**Action item:** In the data that follows, find the line with "(t.1, r.2 :: t.2)"; transcribe it, every later line up to the one with "into an array window that can only be", and that line as well, exactly and with no others.

BEGIN Records for processing

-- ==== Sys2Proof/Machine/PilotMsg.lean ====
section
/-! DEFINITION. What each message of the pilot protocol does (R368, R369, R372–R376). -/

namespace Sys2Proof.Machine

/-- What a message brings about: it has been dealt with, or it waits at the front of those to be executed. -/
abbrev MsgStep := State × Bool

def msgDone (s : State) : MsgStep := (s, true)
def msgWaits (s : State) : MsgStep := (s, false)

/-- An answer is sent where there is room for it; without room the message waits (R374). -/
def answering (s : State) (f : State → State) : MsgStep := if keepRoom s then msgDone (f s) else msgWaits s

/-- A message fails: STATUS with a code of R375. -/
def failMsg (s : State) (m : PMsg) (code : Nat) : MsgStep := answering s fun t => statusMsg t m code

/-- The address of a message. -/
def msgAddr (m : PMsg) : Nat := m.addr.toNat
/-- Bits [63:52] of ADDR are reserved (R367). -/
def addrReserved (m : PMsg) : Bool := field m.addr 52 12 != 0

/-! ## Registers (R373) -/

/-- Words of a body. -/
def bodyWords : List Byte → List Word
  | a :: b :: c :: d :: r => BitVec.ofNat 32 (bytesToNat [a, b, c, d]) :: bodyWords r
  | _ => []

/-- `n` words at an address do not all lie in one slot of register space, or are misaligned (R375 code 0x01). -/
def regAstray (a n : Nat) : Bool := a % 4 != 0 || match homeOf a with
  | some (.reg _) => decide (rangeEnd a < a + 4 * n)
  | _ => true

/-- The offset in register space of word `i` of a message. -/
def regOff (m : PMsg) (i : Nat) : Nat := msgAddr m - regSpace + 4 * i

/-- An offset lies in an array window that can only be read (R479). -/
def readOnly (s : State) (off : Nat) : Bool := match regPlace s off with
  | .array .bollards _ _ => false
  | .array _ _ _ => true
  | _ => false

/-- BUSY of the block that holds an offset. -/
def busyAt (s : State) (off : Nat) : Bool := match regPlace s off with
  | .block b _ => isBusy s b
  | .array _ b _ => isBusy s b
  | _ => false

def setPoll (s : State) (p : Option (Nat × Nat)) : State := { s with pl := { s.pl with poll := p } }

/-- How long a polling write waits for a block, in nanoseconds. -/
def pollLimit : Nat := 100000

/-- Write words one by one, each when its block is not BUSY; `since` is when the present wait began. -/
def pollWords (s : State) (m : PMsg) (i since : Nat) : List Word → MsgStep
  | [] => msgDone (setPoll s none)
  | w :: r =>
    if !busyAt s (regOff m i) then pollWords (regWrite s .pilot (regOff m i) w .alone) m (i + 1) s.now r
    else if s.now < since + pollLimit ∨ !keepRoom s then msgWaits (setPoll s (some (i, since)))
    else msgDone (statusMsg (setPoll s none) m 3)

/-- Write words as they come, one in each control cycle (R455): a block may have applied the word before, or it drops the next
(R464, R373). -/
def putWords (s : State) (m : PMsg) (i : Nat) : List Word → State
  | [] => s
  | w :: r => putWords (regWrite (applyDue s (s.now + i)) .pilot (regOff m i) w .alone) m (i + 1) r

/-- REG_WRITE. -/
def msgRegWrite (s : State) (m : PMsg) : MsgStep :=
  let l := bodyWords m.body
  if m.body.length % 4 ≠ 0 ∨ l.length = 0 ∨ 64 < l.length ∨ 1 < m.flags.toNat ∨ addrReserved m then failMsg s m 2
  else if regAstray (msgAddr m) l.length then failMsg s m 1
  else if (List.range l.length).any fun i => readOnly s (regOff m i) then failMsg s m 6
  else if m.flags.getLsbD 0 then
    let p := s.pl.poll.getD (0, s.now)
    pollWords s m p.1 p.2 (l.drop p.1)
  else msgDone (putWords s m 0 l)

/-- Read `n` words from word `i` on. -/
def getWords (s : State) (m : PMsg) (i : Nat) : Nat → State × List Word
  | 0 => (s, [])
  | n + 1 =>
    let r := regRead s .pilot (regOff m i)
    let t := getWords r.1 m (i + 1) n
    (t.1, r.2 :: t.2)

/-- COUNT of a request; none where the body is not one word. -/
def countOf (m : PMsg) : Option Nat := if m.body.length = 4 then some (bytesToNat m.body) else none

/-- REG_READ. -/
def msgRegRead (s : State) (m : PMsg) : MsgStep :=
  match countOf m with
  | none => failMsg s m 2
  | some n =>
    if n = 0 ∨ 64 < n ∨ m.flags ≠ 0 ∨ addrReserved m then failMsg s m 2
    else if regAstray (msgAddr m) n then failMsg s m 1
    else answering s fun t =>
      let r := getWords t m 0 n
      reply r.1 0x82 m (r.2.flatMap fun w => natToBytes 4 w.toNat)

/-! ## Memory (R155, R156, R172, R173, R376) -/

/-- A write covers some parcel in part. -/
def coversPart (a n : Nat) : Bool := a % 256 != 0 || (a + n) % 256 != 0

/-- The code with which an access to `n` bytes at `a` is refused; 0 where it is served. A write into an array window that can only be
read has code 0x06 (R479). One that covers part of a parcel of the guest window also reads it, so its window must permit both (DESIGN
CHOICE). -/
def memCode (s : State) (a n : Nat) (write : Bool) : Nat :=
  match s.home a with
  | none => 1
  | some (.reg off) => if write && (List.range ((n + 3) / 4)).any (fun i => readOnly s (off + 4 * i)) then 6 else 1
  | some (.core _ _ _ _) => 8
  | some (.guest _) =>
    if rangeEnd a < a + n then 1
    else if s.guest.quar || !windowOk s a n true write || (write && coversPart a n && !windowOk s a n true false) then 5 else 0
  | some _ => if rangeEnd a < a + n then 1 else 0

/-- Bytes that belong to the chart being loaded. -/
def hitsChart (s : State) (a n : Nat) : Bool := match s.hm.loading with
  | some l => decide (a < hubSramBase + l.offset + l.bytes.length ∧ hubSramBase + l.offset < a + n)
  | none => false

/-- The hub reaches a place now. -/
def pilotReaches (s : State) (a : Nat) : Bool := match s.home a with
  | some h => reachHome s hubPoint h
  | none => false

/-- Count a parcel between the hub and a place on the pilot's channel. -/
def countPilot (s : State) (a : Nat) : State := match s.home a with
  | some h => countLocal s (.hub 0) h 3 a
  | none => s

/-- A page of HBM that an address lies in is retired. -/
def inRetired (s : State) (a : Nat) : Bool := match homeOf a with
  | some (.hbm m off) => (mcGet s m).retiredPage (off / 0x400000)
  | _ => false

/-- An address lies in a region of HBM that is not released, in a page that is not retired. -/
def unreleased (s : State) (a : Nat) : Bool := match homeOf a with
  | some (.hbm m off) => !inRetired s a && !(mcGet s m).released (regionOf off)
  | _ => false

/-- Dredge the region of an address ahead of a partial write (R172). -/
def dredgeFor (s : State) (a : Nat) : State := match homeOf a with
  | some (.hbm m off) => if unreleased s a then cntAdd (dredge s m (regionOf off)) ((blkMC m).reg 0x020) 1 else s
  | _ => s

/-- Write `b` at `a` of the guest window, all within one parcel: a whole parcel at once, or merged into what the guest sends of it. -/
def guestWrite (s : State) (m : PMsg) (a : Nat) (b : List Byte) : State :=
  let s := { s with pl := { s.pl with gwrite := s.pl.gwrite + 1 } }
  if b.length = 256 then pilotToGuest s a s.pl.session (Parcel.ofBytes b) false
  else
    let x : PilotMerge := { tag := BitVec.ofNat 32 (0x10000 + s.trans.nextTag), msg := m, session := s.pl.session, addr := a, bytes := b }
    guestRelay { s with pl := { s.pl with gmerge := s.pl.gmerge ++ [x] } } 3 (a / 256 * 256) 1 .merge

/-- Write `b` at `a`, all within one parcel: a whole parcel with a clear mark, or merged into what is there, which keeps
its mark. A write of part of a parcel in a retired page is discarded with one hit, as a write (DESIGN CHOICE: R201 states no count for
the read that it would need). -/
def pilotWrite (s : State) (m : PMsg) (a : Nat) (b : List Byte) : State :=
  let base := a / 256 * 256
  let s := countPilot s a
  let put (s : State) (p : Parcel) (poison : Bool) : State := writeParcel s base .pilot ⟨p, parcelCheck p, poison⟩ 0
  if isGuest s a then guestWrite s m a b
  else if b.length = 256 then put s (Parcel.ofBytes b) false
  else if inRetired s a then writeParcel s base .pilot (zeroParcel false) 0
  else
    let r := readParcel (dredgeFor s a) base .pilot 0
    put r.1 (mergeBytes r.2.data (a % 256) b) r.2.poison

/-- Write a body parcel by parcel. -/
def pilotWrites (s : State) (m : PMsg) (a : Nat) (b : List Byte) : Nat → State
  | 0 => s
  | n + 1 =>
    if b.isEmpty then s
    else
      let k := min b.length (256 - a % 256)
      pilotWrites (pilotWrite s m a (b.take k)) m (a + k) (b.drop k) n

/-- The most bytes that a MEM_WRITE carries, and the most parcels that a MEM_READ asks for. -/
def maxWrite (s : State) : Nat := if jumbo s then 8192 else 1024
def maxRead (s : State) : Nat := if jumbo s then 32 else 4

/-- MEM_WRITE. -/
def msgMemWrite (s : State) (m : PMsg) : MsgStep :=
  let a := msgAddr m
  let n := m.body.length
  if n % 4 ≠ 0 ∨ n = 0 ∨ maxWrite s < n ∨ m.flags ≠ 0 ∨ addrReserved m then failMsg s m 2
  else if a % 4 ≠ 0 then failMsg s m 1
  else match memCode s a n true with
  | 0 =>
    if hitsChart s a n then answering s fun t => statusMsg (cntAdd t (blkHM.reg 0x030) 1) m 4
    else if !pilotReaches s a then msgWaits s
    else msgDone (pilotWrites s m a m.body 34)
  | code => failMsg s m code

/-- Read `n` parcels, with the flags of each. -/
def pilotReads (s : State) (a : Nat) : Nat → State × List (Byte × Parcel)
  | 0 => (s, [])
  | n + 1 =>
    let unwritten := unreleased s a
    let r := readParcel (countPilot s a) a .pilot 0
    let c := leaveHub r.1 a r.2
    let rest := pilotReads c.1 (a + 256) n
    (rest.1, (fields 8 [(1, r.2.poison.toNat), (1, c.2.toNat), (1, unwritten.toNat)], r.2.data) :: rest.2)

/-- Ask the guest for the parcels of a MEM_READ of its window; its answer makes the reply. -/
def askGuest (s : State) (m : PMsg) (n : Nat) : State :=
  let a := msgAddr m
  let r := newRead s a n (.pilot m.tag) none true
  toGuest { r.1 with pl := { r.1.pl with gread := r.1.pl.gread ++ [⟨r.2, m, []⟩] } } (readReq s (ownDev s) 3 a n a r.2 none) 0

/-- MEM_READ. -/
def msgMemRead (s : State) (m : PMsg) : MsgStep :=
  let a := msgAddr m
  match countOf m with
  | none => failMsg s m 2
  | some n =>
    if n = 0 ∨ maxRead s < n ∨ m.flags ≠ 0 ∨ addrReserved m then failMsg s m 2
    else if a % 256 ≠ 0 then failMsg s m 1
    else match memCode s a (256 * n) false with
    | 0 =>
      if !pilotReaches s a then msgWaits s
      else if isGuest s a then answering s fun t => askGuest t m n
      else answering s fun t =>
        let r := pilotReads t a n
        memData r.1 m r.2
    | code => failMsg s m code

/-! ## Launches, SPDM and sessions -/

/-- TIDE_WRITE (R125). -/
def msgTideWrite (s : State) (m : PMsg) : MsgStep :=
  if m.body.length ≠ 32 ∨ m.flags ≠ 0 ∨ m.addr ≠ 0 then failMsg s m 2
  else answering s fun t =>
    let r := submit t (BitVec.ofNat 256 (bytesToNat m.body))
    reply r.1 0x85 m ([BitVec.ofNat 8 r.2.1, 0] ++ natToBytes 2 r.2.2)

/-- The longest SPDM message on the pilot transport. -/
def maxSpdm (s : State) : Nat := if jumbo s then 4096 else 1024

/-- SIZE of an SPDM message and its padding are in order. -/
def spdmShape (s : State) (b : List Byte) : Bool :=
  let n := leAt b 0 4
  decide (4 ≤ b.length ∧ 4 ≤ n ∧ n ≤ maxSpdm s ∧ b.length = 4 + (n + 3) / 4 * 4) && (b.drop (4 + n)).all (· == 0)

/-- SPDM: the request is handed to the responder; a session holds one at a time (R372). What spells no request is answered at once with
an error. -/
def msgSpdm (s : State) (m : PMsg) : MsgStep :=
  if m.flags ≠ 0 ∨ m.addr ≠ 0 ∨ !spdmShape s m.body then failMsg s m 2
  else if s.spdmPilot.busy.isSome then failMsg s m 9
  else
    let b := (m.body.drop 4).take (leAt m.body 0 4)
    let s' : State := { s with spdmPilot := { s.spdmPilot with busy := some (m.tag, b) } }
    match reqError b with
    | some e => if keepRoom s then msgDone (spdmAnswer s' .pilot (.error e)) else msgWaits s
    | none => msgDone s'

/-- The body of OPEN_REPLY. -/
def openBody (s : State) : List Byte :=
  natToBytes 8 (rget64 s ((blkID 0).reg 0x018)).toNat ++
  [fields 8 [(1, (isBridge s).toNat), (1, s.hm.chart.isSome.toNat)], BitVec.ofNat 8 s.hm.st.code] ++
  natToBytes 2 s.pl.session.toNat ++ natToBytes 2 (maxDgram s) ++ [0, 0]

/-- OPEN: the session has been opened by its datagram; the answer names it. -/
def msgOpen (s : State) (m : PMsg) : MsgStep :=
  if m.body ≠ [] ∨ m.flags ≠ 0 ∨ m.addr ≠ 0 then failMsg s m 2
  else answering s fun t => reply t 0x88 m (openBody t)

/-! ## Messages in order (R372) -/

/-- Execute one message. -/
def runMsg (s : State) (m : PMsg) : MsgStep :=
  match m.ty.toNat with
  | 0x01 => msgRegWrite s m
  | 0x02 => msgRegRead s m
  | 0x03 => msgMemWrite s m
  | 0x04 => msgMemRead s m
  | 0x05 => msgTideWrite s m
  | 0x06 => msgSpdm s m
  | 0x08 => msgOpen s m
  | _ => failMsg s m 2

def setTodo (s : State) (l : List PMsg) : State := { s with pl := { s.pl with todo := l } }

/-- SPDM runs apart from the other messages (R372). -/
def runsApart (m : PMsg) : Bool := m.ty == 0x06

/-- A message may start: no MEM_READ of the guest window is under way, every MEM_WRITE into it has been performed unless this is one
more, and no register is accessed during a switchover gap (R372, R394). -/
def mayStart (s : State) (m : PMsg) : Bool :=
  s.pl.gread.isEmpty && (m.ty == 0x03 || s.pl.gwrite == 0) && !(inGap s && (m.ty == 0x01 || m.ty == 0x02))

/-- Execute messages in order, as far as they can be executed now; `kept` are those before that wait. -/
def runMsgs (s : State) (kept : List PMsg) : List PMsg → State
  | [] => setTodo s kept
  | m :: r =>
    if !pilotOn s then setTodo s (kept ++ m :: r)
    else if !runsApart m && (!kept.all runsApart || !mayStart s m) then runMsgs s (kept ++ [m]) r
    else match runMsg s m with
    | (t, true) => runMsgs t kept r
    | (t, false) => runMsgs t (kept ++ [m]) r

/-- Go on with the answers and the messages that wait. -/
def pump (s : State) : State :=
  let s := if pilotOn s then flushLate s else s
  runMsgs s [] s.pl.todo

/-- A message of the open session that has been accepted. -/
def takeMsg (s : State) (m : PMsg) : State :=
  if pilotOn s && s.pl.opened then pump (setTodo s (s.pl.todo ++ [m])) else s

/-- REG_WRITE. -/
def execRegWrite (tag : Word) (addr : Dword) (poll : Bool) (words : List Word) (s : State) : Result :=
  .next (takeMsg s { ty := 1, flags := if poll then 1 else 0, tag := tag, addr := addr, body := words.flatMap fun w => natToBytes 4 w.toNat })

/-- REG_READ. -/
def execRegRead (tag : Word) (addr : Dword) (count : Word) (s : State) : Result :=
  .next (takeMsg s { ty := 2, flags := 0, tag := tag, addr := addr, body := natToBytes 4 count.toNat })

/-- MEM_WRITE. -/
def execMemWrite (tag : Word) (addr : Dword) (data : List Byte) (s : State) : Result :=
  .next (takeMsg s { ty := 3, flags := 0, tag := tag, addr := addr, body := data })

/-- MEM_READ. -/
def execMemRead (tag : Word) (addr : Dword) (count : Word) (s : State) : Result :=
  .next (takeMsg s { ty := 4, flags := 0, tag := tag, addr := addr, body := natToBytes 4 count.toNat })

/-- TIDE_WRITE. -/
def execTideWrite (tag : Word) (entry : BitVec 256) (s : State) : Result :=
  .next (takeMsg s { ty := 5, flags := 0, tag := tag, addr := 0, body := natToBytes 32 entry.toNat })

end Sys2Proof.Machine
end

END Records for processing

**Response to this exercise:**
    (t.1, r.2 :: t.2)

/-- COUNT of a request; none where the body is not one word. -/
def countOf (m : PMsg) : Option Nat := if m.body.length = 4 then some (bytesToNat m.body) else none

/-- REG_READ. -/
def msgRegRead (s : State) (m : PMsg) : MsgStep :=
  match countOf m with
  | none => failMsg s m 2
  | some n =>
    if n = 0 ∨ 64 < n ∨ m.flags ≠ 0 ∨ addrReserved m then failMsg s m 2
    else if regAstray (msgAddr m) n then failMsg s m 1
    else answering s fun t =>
      let r := getWords t m 0 n
      reply r.1 0x82 m (r.2.flatMap fun w => natToBytes 4 w.toNat)

/-! ## Memory (R155, R156, R172, R173, R376) -/

/-- A write covers some parcel in part. -/
def coversPart (a n : Nat) : Bool := a % 256 != 0 || (a + n) % 256 != 0

/-- The code with which an access to `n` bytes at `a` is refused; 0 where it is served. A write into an array window that can only be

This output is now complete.